Feb 11, 2009 23:15
This is going to be hard to write. I'm going to guess that it wont be particularly easy for anyone to read, either, so if you want to give this one a miss for the sake of your sanity, please do.
I cried for Cathy for the first time tonight. I'm sure I will again many times in the months to come, but tonight was the first. I teared up at the Safety Committee meeting, while Cathy was telling us whats going on with her, what her expectations are. She's cut out her MOD shifts, and hopes to be able to find and train a new Safety Director before she gets too sick. She told us about her mom, too, who died of ALS when Cathy was a teenager. I was okay until I saw Dannielle tearing up, and then I started too. No one in that room was immune. Cathy told us about how she has come to accept what's happening, how she's not worried or scared. She's sad about leaving Linda and everything else, but she feels like she's found some enlightenment, and that makes it easier for her. Right when she said that, lightening struck somewhere and her words were punctuated by an incredibly loud peal of thunder. It was as if the weather, the universe (god?) just wanted to add some input, to emphasize, to agree.

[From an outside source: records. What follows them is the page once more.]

-- ==== Sys2Proof/Machine/Engine.lean ====
section
/-! DEFINITION. TOWN, TWAIT, the copy windows, GATHER, SPAWN and WSTAT: opcodes 0xCA, 0xCB, 0xE0 to 0xE4 and 0xED (R211
to R222, R231, R232, R236). -/
namespace Sys2Proof.Machine

/-- The scratchpad size that the issuing wave has: none for a spawned wave (R238). -/
def State.curSize (s : State) : Nat :=
  match s.curWave.block with
  | some b => (s.block b).size
  | none => 0

/-- A field of a record: `n` bytes from byte `o`. -/
def recField (bs : List Byte) (o n : Nat) : Nat := leNat ((bs.drop o).take n)

/-- The 64 bytes of a descriptor or record are read at issue (R213): MISALIGNED, translation, HOME_OFFLINE and
MEM_POISON come before any use of them. The read waits for the wave's earlier loads of the line and for the core's queued stores
to it (R269, R270). -/
def State.readRecord (s : State) (a : Dword) (k : State → List Byte → State) : State :=
  if a.toNat % 64 != 0 then s.trapHere (s.info 0x0B 0 a)
  else if s.inFrame a then s.trapHere (s.info 0x0D 0 a)
  else if s.held .global then s.stall .held
  else if s.acquiring s.curWave then s.stall .retry
  else match s.xlate s.curWave.core s.curWave.ctx a .read with
    | .error e => s.trapHere (s.info e.cause e.detail a)
    | .ok pa =>
      if (tvals s.curWave.loads).any (fun p => p.waitsOn pa) || (s.core s.curWave.core).queued pa then s.stall .retry
      else if s.homeLost pa && !s.findsCopy s.curWave.core s.curWave.ctx pa (s.lineUnits pa) s.plainClass.level then s.trapHere (s.info 0x16 0 a)
      else match (s.cacheXlate s.curWave.core s.curWave.ctx a).readLine s.curWave.core s.curWave.ctx pa (s.lineUnits pa) s.plainClass with
        | .notYet u => u.stall .retry
        | .yes v u => if v.bad.isEmpty then k u v.bytes else u.trapHere (u.info 0x11 0 a)

/-- The detail of ILLEGAL_STATE (R371). -/
def State.maskDetail (s : State) : Nat := s.curSplit.mask.toNat

/-! Tile hand-over (R214, R215). -/

/-- The checks of TOWN before the ownership of the tiles. -/
def State.townCheck (s : State) (a b : Dword) : Option TrapInfo :=
  if a.toNat % 8192 != 0 then some (s.info 0x0B 0 a)
  else if b.toNat = 0 || 48 < b.toNat then some (s.info 0x01 0)
  else if s.curSize < a.toNat + 8192 * b.toNat then some (s.info 0x0F 0 a)
  else none

/-- The tiles a TOWN names. -/
def townTiles (a b : Dword) : List Nat := (List.range b.toNat).map (fun i => a.toNat / 8192 + i)

/-- `town give`: THREAD tiles become ENGINE-owned and held by no engine, a release at core scope. -/
def execTownGive (a b : SSrc) (s : State) :=
  issueOp (.townGive a b) s (fun s =>
    let av := s.readS64 a
    let ts := townTiles av (s.readS64 b)
    if s.activeMask = 0 then s.finishYield
    else s.orElse (s.townCheck av (s.readS64 b)) (fun s =>
      match ts.find? (fun t => (s.curBlock.tile t).engine) with
      | some t => s.trapHere (s.info 0x0E t av)
      | none =>
        match s.gate 1 true false with
        | some u => u.passCur
        | none => ((s.released s.curWave.core 1).modTiles s.curBlockId ts (fun t => { t with engine := true, holder := .none })).finishYield))

/-- `town take`: ENGINE tiles that no engine holds become THREAD-owned, an acquire at core scope. -/
def execTownTake (a b : SSrc) (s : State) :=
  issueOp (.townTake a b) s (fun s =>
    let av := s.readS64 a
    let ts := townTiles av (s.readS64 b)
    if s.activeMask = 0 then s.finishYield
    else s.orElse (s.townCheck av (s.readS64 b)) (fun s =>
      match ts.find? (fun t => !(s.curBlock.tile t).offered) with
      | some t => s.trapHere (s.info 0x0E t av)
      | none => (s.modTiles s.curBlockId ts (fun t => { t with engine := false })).finishYield))

/-- TWAIT ends if the tile is in the state named, and sleeps otherwise. -/
def State.twaitRead (s : State) (d : SDst) (tile expect : Nat) (now : Bool) : State :=
  let t := s.curBlock.tile tile
  if now || (t.engine == expect.testBit 1 && t.phase == expect.testBit 0) then
    (s.putS d (BitVec.ofNat 64 (t.word s.curWave.ctx))).finishYield
  else s.sleepYield (.twait tile expect)

/-- TWAIT: sleeps until the tile is in the state B names, or reads it at once under NOWAIT. -/
def execTwait (d : SDst) (a b : SSrc) (s : State) :=
  issueOp (.twait d a b) s (fun s =>
    match s.curSplit.wait with
    | some (.twait tile expect) => s.twaitRead d tile expect false
    | _ =>
      let av := (s.readS64 a).toNat
      let bv := (s.readS64 b).toNat
      if s.activeMask = 0 then (s.putS d 0).finishYield
      else if s.curSize ≤ av then s.trapHere (s.info 0x0F 0 (s.readS64 a))
      else s.twaitRead d (av / 8192) (bv % 4) (bv.testBit 2))

/-! Copy windows (R216 to R222). -/

/-- A flag address is none or a multiple of 4. -/
def flagOk (a : Nat) : Bool := a == 0xFFFFFFFF || a % 4 == 0

/-- The window descriptor of 64 bytes, none outside its limits (R216). -/
def parseWindow (bs : List Byte) : Option WinDesc :=
  let f := recField bs
  let ok := f 0 8 % 4 == 0 && f 8 4 % 4 == 0 && 4 ≤ f 8 4 && f 8 4 ≤ 65532 && 1 ≤ f 12 2 && 1 ≤ f 14 2 && f 16 8 % 4 == 0 &&
    f 24 8 % 4 == 0 && f 32 4 % 8192 == 0 && 1 ≤ f 36 1 && f 36 1 ≤ 8 && f 37 1 == 0 && f 38 2 < 2 ^ 15 && flagOk (f 40 4) &&
    f 48 16 == 0 && f 8 4 * f 12 2 * f 14 2 ≤ f 36 1 * 8192
  if ok then some
    { base := BitVec.ofNat 64 (f 0 8), rowb := f 8 4, n1 := f 12 2, n2 := f 14 2, stride1 := BitVec.ofNat 64 (f 16 8),
      stride2 := BitVec.ofNat 64 (f 24 8), dest := f 32 4, tiles := f 36 1, mcast := f 38 2, flagAddr := noneIfOnes (f 40 4),
      flagVal := BitVec.ofNat 32 (f 44 4) }
  else none

/-- A tile goes back to the threads without an engine's completion. -/
def Tile.handBack (t : Tile) : Tile := { t with engine := false, holder := .none }

/-- The tiles of a window's binding that the copy engine holds for it go back to the threads, but for those listed. -/
def State.dropBinding (s : State) (b w : Nat) (keep : List Nat) : State :=
  let ts := ((s.block b).window w).desc.span.filter (fun t =>
    ((s.block b).tile t).holder == .copy w && !keep.contains t)
  s.modTiles b ts Tile.handBack

/-- The window takes its new binding. -/
def State.bindWindow (s : State) (b w : Nat) (d : WinDesc) : State :=
  let s1 := if ((s.block b).window w).st == .absent then s.dropBinding b w d.span else s
  (s1.modTiles b d.span (fun t => { t with engine := true, holder := .copy w })).modWindow b w
    (fun x => { x with st := .absent, desc := d, bound := true })

/-- WBIND: the checks of R218, then the binding; a THREAD tile among the destination makes it a release at core scope. -/
def execWbind (d : Fin 16) (a : SSrc) (s : State) :=
  issueOp (.wbind d a) s (fun s =>
    if s.activeMask = 0 then s.finish
    else s.readRecord (s.readS64 a) (fun s bs =>
      match parseWindow bs with
      | none => s.trapHere (s.info 0x01 0)
      | some wd =>
        let x := s.curBlock.window d.val
        let held (t : Nat) : Bool :=
          let y := s.curBlock.tile t
          y.engine && y.holder != .none && !(y.holder == .copy d.val && x.st == .absent)
        if x.st == .inflight || x.st == .stalled then s.trapHere (s.info 0x04 s.maskDetail)
        else if s.curSize < wd.dest + wd.tiles * 8192 then s.trapHere (s.info 0x0F 0 (BitVec.ofNat 64 wd.dest))
        else if wd.flagAddr.any (fun f => s.curSize ≤ f) then
          s.trapHere (s.info 0x0F 0 (BitVec.ofNat 64 (wd.flagAddr.getD 0)))
        else match wd.span.find? held with
          | some t => s.trapHere (s.info 0x0E t (BitVec.ofNat 64 wd.dest))
          | none =>
            s.afterTaking wd.span (fun s => (s.bindWindow s.curBlockId d.val wd).finish)))

/-- WTOUCH: the copy of an ABSENT window starts; the wave waits for no copy, but for an acquire load of its own (R278). -/
def execWtouch (b : Fin 16) (s : State) :=
  issueOp (.wtouch b) s (fun s =>
    if s.activeMask = 0 then s.finish
    else if (s.curBlock.window b.val).st == .free then s.trapHere (s.info 0x04 s.maskDetail)
    else if s.acquiring s.curWave then s.stall .retry
    else if !s.curWave.loads.isEmpty then s.stall .loads
    else (s.touch s.curBlockId b.val).finish)

/-- WUNBIND. -/
def execWunbind (b : Fin 16) (s : State) :=
  issueOp (.wunbind b) s (fun s =>
    if s.activeMask = 0 then s.finish
    else
      let free (x : Window) : Window := { x with st := .free }
      match (s.curBlock.window b.val).st with
      | .free => s.finish
      | .absent => ((s.dropBinding s.curBlockId b.val []).modWindow s.curBlockId b.val free).finish
      | .present => (s.modWindow s.curBlockId b.val free).finish
      | _ => s.trapHere (s.info 0x04 s.maskDetail))

/-- The code of a window's state (R222). -/
def WinState.code : WinState → Nat
  | .free => 0 | .absent => 1 | .inflight => 2 | .present => 3 | .stalled => 4

/-- The word of WSTAT. -/
def Window.word (x : Window) : Nat :=
  x.st.code + x.last * 256 + (if x.bound then x.desc.dest / 8192 * 2 ^ 16 + (x.desc.tiles - 1) * 2 ^ 24 else 0)

/-- WSTAT. -/
def execWstat (d : SDst) (b : Fin 16) (s : State) :=
  issueOp (.wstat d b) s (fun s => (s.putS d (BitVec.ofNat 64 (s.curBlock.window b.val).word)).finish)

/-! GATHER (R231, R232). -/

/-- The operation a descriptor's MODE names. -/
def gatherOp : Nat → Option GatherOp
  | 0 => some .gather | 1 => some .bag | 2 => some .scatter | _ => none

/-- The gather descriptor of 64 bytes, none outside its limits. -/
def parseGather (bs : List Byte) : Option GatherCmd :=
  let f := recField bs
  let m := f 34 1
  match gatherOp (m % 4) with
  | none => none
  | some op =>
    let ok := f 0 8 % (if m.testBit 2 then 8 else 4) == 0 && f 8 8 % 64 == 0 && (op != .bag || f 16 8 % 4 == 0) &&
      f 32 2 % 64 == 0 && 64 ≤ f 32 2 && f 32 2 ≤ 4096 && m < 16 && f 35 1 == 0 && f 36 4 % 64 == 0 && flagOk (f 40 4) &&
      f 48 16 == 0
    if ok then some
      { idx := BitVec.ofNat 64 (f 0 8), table := BitVec.ofNat 64 (f 8 8), offs := BitVec.ofNat 64 (f 16 8), trows := f 24 4,
        count := f 28 2, nseg := f 30 2, rowb := f 32 2, op := op, idx64 := m.testBit 2, stopOor := m.testBit 3,
        spad := f 36 4, flagAddr := noneIfOnes (f 40 4), flagVal := BitVec.ofNat 32 (f 44 4) }
    else none

/-- The bytes of scratchpad that a gather command spans. -/
def GatherCmd.spanBytes (c : GatherCmd) : Nat := (match c.op with | .bag => c.nseg | _ => c.count) * c.rowb
/-- The tiles that a gather command holds. -/
def GatherCmd.tiles (c : GatherCmd) : List Nat := spanTiles c.spad c.spanBytes

/-- GATHER: the command takes its tiles and enters the queue of its cluster's gather engine; it stalls while the queue is full, and
until the wave's earlier loads have returned (R269, R278). (DESIGN CHOICE, log 153.) -/
def execGather (a : SSrc) (s : State) :=
  issueOp (.gather a) s (fun s =>
    if s.activeMask = 0 then s.finish
    else s.readRecord (s.readS64 a) (fun s bs =>
      match parseGather bs with
      | none => s.trapHere (s.info 0x01 0)
      | some c =>
        let w := s.curWave
        if s.curSize < c.spad + c.spanBytes then s.trapHere (s.info 0x0F 0 (BitVec.ofNat 64 c.spad))
        else if c.flagAddr.any (fun f => s.curSize ≤ f) then
          s.trapHere (s.info 0x0F 0 (BitVec.ofNat 64 (c.flagAddr.getD 0)))
        else match c.tiles.find? (fun t => !(s.curBlock.tile t).offered) with
          | some t => s.trapHere (s.info 0x0E t (BitVec.ofNat 64 c.spad))
          | none =>
            if 16 ≤ (s.cluster (clusterOf w.core)).gather.length then s.stall .retry
            else if !w.loads.isEmpty then s.stall .loads
            else
              let c1 : GatherCmd := { c with
                wave := s.issue.wave, block := s.curBlockId, ctx := w.ctx, pc := s.issue.pc, iword := s.issue.iword,
                lit := s.issue.lit, bintodal := s.issue.form == .bintodal, seq := s.clk, entered := s.clk, mark := (s.core w.core).nextWrite }
              (((s.modTiles s.curBlockId c.tiles (fun t => { t with holder := .gather })).modCluster (clusterOf w.core)
                (fun g => { g with gather := g.gather ++ [c1] })).modCur (fun v => { v with engPending := v.engPending + 1 })).finish))

/-! SPAWN (R236). -/

/-- A split of a cluster stalls until a bin is empty, and takes it then (R236). -/
def State.binAwaited (s : State) (g k : Nat) : Bool :=
  (tvals s.waves).any (fun w => clusterOf w.core = g && (tvals w.splits).any (fun sp => sp.wait == some (.bin k)))

/-- The bin a thread enters: one with its key and room, else the lowest empty one that no stalled SPAWN has been promised. -/
def Cluster.binFor (c : Cluster) (key : Dword) (launch : Nat) (awaited : Nat → Bool) : Option Nat :=
  let bin (k : Nat) : Bin := tgetD c.bins k {}
  match (List.range 8).find? (fun k =>
      let b := bin k
      !b.threads.isEmpty && b.key == key && b.launch = launch && b.threads.length < 32 && !b.launching) with
  | some k => some k
  | none => (List.range 8).find? (fun k => (bin k).threads.isEmpty && !awaited k)

/-- The bin whose first thread is oldest. -/
def Cluster.oldestBin (c : Cluster) : Nat :=
  ((List.range 7).map (· + 1)).foldl (fun k j => if (tgetD c.bins j {}).since < (tgetD c.bins k {}).since then j else k) 0

/-- A thread enters a bin: an empty one takes its key and starts its timer, a full one launches. -/
def Bin.enter (b : Bin) (key : Dword) (launch ctx clk deadline : Nat) (t : Word × Word) (src : Nat × Nat) : Bin :=
  let b1 : Bin := if b.threads.isEmpty then { key := key, launch := launch, ctx := ctx, since := clk, deadline := deadline } else b
  let ts := b1.threads ++ [t]
  { b1 with threads := ts, launching := decide (32 ≤ ts.length), sources := (b1.sources ++ [src]).dedup }

/-- The timer period of a context in ns (R345). -/
def Context.spawnPeriod (c : Context) : Nat := max 1 (c.spawntmr.toNat % 2 ^ 16)

/-- A thread of SPAWN enters a bin of the cluster. -/
def State.enterBin (s : State) (k : Nat) (key arg : Dword) : State :=
  let w := s.curWave
  let t : Word × Word := (arg.setWidth 32, arg.extractLsb' 32 32)
  let s1 := s.released w.core 2
  let src : Nat × Nat := (w.core, (s1.core w.core).epoch)
  let enter (x : Bin) : Bin := x.enter key (w.launch.getD 0) w.ctx s.clk (s.timeNs + s.curCtx.spawnPeriod) t src
  (s1.modCluster (clusterOf w.core) (fun c => { c with bins := tset c.bins k (enter (tgetD c.bins k {})) })).finish

/-- SPAWN: one thread enters the bins of the cluster, as a release at cluster scope; with no bin for it, the oldest one is
flushed, and the wave stalls until that bin is empty and enters it. (DEDUCED, log 20.) -/
def execSpawn (a b : SSrc) (s : State) :=
  issueOp (.spawn a b) s (fun s =>
    let key := s.readS64 a
    let w := s.curWave
    let g := clusterOf w.core
    if s.activeMask = 0 then s.finish
    else if key.toNat % 4 != 0 then s.trapHere (s.info 0x0B 0)
    else if 2 ^ 55 ≤ key.toNat then s.trapHere (s.info 0x01 0)
    else match w.split.wait with
      | some (.bin k) =>
        if (tgetD (s.cluster g).bins k {}).threads.isEmpty then s.enterBin k key (s.readS64 b) else s.stall (.bin k)
      | _ => match s.gate 2 true false with
        | some u => u
        | none => match (s.cluster g).binFor key (w.launch.getD 0) (s.binAwaited g) with
          | some k => s.enterBin k key (s.readS64 b)
          | none =>
            let k := (s.cluster g).oldestBin
            (s.modCluster g (fun c => { c with bins := tmodify c.bins k (fun x => { x with launching := true }) })).stall (.bin k))

end Sys2Proof.Machine
end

I cannot express my admiration of this woman, of the grace and humor she is showing as she deals with this. I told Emily that its not making things any easier, but its making them cope-able. It made sense to her; I don't know if it will to any of you.
Cathy is amazing, and sweet, and funny. She's so compassionate, caring and generous with her time and energies.
I want people to stop dying, I want Cathy to not get sick like this. I know that its not possible. There's no cure. Fuck, there's not even any treatment beyond palliative hospice. In short, I'm upset. I'm starting the grieving process. Its going to be hard.
I've got more to say in me somewhere, but fuck. I'm tired and cold. I'm going to bed. Everyone hug their loved ones for me tonight.